PROBLEM TO WORK ON:
For each line of the data below, copy it if it holds the word "Obligations".

[Collected data entries]
/-! ## What serving a request can do -/

/-- The states a served request can leave: a reply alone (a value read, or an error raised), an instruction's
effect completed, a port's write, and any of these after the feeder dropped pending requests. -/
inductive Served (s : State) : Request → State → Prop where
  | replied (r : Request) (p : Reply) : Served s r (s.reply p)
  | completed (r : Request) {i : Instr} {u : State} (h : Effect i s u) : Served s r (u.reply (.status .ok))
  | regSet (name : Text) (v : Word) (k : Nat) : Served s (.set name v) ((s.writeReg k v).reply (.status .ok))
  | flagSet (f : Text) (b : Bool) : Served s (.setFlag f b) ((s.setFlag f b).reply (.status .ok))
  | byteWritten (a : Int) (b : Byte) (h : s.inBounds a) :
      Served s (.write a b) ((s.withMem (s.mem.writeByte a.toNat b)).reply (.status .ok))
  | fed {r : Request} {t : State} (h : Served s r t) : Served s r t.feed

theorem Completes.served {i : Instr} {s t : State} {o : Result} (h : Completes i s o) (r : Request)
    (ht : o = .next t) : Served s r t := by
  obtain ⟨u, hu, rfl⟩ | ⟨e, rfl⟩ := h t ht
  · exact .completed r hu
  · exact .replied r _

theorem served_of_runDecoded {d : Except DecodeError Instr} {s t : State} (r : Request)
    (h : runDecoded d s = .next t) : Served s r t := by
  cases d with
  | ok i => exact (exec_completes i s).served r h
  | error e =>
    obtain ⟨k, -, rfl⟩ := State.stop_eq_next h
    exact .replied r _

theorem Served.of_feedAfter {r : Request} {s t : State} {o : Result} (ho : ∀ u, o = .next u → Served s r u)
    (h : feedAfter o = .next t) : Served s r t := by
  obtain ⟨u, hu, rfl⟩ := feedAfter_eq_next h
  exact (ho u hu).fed

theorem served_of_portGet {name : Text} {s t : State} (h : portGet name s = .next t) :
    Served s (.get name) t := by
  unfold portGet at h
  split at h
  · cases h; exact .replied _ _
  · split at h
    · cases h; exact .replied _ _
    · obtain ⟨k, -, rfl⟩ := State.stop_eq_next h
      exact .replied _ _

theorem served_of_portSet {name : Text} {v : Word} {s t : State} (h : portSet name v s = .next t) :
    Served s (.set name v) t := by
  unfold portSet at h
  split at h <;> cases h
  · exact .replied _ _
  · exact .regSet name v _

theorem served_of_portRead {a : Int} {s t : State} (h : portRead a s = .next t) : Served s (.read a) t := by
  unfold portRead at h
  split at h <;> cases h
  · exact .replied _ _
  · exact .replied _ _

theorem served_of_portWrite {a : Int} {b : Byte} {s t : State} (h : portWrite a b s = .next t) :
    Served s (.write a b) t := by
  unfold portWrite at h
  split at h <;> cases h
  · exact .byteWritten a b ‹_›
  · exact .replied _ _

/-- A request that answers a next state answers one of the listed ones. -/
theorem served_of_serve {r : Request} {s t : State} (h : serve r s = .next t) : Served s r t := by
  cases r with
  | line text => exact .of_feedAfter (fun _ => served_of_runDecoded _) h
  | command bytes => exact .of_feedAfter (fun _ => served_of_runDecoded _) h
  | get name => exact served_of_portGet h
  | set name value => exact served_of_portSet h
  | getFlag name => cases h; exact .replied _ _
  | setFlag name b => cases h; exact .flagSet name b
  | dump => exact completes_execRdump.served .dump h
  | read address => exact served_of_portRead h
  | write address b => exact served_of_portWrite h

/-! ## The invariant -/

@[simp] theorem State.feed_regs (s : State) : s.feed.regs = s.regs := by
  unfold State.feed
  split <;> rfl

@[simp] theorem State.feed_flags (s : State) : s.feed.flags = s.flags := by
  unfold State.feed
  split <;> rfl

@[simp] theorem State.feed_mem (s : State) : s.feed.mem = s.mem := by
  unfold State.feed
  split <;> rfl

theorem State.Inv.compare {s : State} (a b : Word) (h : s.Inv) : (s.compare a b).Inv :=
  (h.setFlag _ _).setFlag _ _

/-- A store of a word that ends inside the Memory Bank keeps the invariant. -/
theorem State.Inv.writeWord {s : State} {a : Nat} (v : Word) (h : s.Inv) (ha : a + 8 ≤ s.cfg.memSize) :
    (s.withMem (s.mem.writeWord a v)).Inv := by
  have ⟨_, _, hwf, hbound, _⟩ := h
  exact h.withMem (Memory.wf_writeWord a v hwf) (Memory.bound_writeWord v hbound ha)

/-- A byte stored inside the bounds keeps the invariant. -/
theorem State.Inv.writeByte {s : State} {a : Int} (b : Byte) (h : s.Inv) (ha : s.inBounds a) :
    (s.withMem (s.mem.writeByte a.toNat b)).Inv := by
  have ⟨_, _, hwf, hbound, _⟩ := h
  have hlt : a.toNat < s.cfg.memSize := by
    obtain ⟨h0, h1⟩ := ha
    omega
  exact h.withMem (Memory.wf_writeByte _ b hwf) (Memory.bound_writeByte hbound hlt)

/-- A push that passes its two checks stores inside the Memory Bank (`46_stack.md` R192). -/
theorem pushAddress_add_le {p base : Word} {n : Nat} (h1 : base.u ≤ p.u - 8) (h2 : p.u ≤ n) :
    pushAddress p + 8 ≤ n := by
  have := Word.u_nonneg base
  unfold pushAddress
  omega

theorem Effect.inv {i : Instr} {s u : State} (hs : s.Inv) (h : Effect i s u) : u.Inv := by
  cases h with
  | wrote d v => exact hs.writeReg d v
  | compared _ _ a b => exact hs.compare a b
  | pushed _ v p base k _ _ _ _ h1 h2 => exact (hs.writeWord v (pushAddress_add_le h1 h2)).writeReg k _
  | popped _ p k d => exact (hs.writeReg k _).writeReg d _
  | dumped lines => exact hs.emit lines

theorem Served.inv {r : Request} {s t : State} (hs : s.Inv) (h : Served s r t) : t.Inv := by
  induction h with
  | replied _ p => exact hs.reply p
  | completed _ hu => exact (hu.inv hs).reply _
  | regSet _ v k => exact (hs.writeReg k v).reply _
  | flagSet f b => exact (hs.setFlag f b).reply _
  | byteWritten _ b ha => exact (hs.writeByte b ha).reply _
  | fed _ ih => exact ih.congr (State.feed_cfg _) (State.feed_regs _) (State.feed_mem _) (State.feed_flags _)

/-- Settles O5: an idle step keeps the state, and every state a served request leaves meets the invariant. -/
theorem stepKeepsTheInvariant : Obligations.StepKeepsTheInvariant := by
  intro s t hs h
  unfold step at h
  split at h
  · cases h
    exact hs
  · have htaken : s.taken.Inv := hs.congr rfl rfl rfl rfl
    exact (served_of_serve h).inv htaken

end Sys2Proof.Machine
end

section
/-! SUPPORT. The flags under every instruction and every request (`10_state.md` R28, R29), and the register and flag
ports (R33 to R36). -/

namespace Sys2Proof.Machine

/-! ## Flags -/

@[simp] theorem State.feed_flag (s : State) (f : Text) : s.feed.flag f = s.flag f := by
  simp [State.flag]

/-- No effect but a comparison's touches the flags. -/
theorem Effect.flags_eq {i : Instr} {s u : State} (h : Effect i s u) (hi : ∀ a b, i ≠ .cmp a b) :
    u.flags = s.flags := by
  cases h with
  | wrote => exact State.writeReg_flags ..
  | compared a b _ _ hcmp => exact absurd hcmp (hi a b)
  | pushed => simp
  | popped => simp
  | dumped => exact State.emit_flags ..

/-- No effect touches a flag other than `Z` and `N`. -/
theorem Effect.flag_eq {i : Instr} {s u : State} (h : Effect i s u) {f : Text} (hz : f ≠ zName) (hn : f ≠ nName) :
    u.flag f = s.flag f := by
  cases h with
  | wrote => exact State.writeReg_flag ..
  | compared _ _ a b => exact (s.flag_compare a b).2.2 f hz hn
  | pushed => simp
  | popped => simp
  | dumped => exact State.emit_flag ..

/-- No request but `setFlag` touches a flag other than `Z` and `N`. -/
theorem Served.flag_eq {r : Request} {s t : State} (h : Served s r t) (hr : ∀ f b, r ≠ .setFlag f b) {f : Text}
    (hz : f ≠ zName) (hn : f ≠ nName) : t.flag f = s.flag f := by
  induction h with
  | replied => exact State.reply_flag ..
  | completed _ hu => simpa using hu.flag_eq hz hn
  | regSet => simp
  | flagSet g b => exact absurd rfl (hr g b)
  | byteWritten => simp
  | fed _ ih => simpa using ih hr

/-- Completing or raising, an instruction that is no comparison keeps every flag. -/
theorem exec_flagsKept {i : Instr} {s t : State} (h : exec i s = .next t) (hi : ∀ a b, i ≠ .cmp a b) :
    s.FlagsKept t := by
  intro f
  obtain ⟨u, hu, rfl⟩ | ⟨e, rfl⟩ := exec_completes i s t h
  · simp [State.flag, hu.flags_eq hi]
  · exact State.reply_flag ..

/-- Completing or raising, every instruction keeps the flags other than `Z` and `N`. -/
theorem exec_flag_eq {i : Instr} {s t : State} (h : exec i s = .next t) {f : Text} (hz : f ≠ zName)
    (hn : f ≠ nName) : t.flag f = s.flag f := by
  obtain ⟨u, hu, rfl⟩ | ⟨e, rfl⟩ := exec_completes i s t h
  · simpa using hu.flag_eq hz hn
  · exact State.reply_flag ..

/-- A `CMP` that answers `OK` read both sources and compared their values (`45_compare.md` R180). -/
theorem execCmp_of_repliedOk {a b : Operand} {s t : State} (h : execCmp a b s = .next t) (ht : s.RepliedOk t) :
    ∃ x y, s.source? a = some x ∧ s.source? b = some y ∧ t = (s.compare x y).reply (.status .ok) := by
  obtain ⟨u, hu, rfl⟩ | ⟨e, -, rfl⟩ := State.finish_eq_next h
  · simp only [bind_eq_ok, pure, Except.pure, Except.ok.injEq] at hu
    obtain ⟨⟨⟩, ha, ⟨⟩, hb, x, hx, y, hy, rfl⟩ := hu
    exact ⟨x, y, State.source?_eq_some.2 ⟨ha, hx⟩, State.source?_eq_some.2 ⟨hb, hy⟩, rfl⟩
  · simp [State.RepliedOk] at ht

/-- Settles O15: only the effect of a comparison touches flags, `Z` and `N`, and no port but `setFlag` does. -/
theorem onlyCmpWritesFlags : Obligations.OnlyCmpWritesFlags := by
  refine ⟨fun i s t h => ⟨exec_flagsKept h, fun f => exec_flag_eq h, ?_⟩,
    fun r u v h hr f => (served_of_serve h).flag_eq hr⟩
  rintro a b rfl ht
  obtain ⟨x, y, hx, hy, rfl⟩ := execCmp_of_repliedOk h ht
  obtain ⟨hz, hn, -⟩ := s.flag_compare x y
  exact ⟨x, y, hx, hy, hz, hn⟩

/-- Settles O52: `setFlag` answers the state with the flag written, and a flag write changes nothing else. -/
theorem flagPorts : Obligations.FlagPorts := by
  refine fun s f b => ⟨rfl, (s.setFlag f b).reply (.status .ok), rfl, ?_, fun g hg => ?_, ?_, ?_, ?_⟩
  · simp
  · simpa using s.flag_setFlag_other b hg
  · intro k _; simp
  · intro a; simp
  · simp [State.OthersKept]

REPLY:
theorem stepKeepsTheInvariant : Obligations.StepKeepsTheInvariant := by
theorem onlyCmpWritesFlags : Obligations.OnlyCmpWritesFlags := by
theorem flagPorts : Obligations.FlagPorts := by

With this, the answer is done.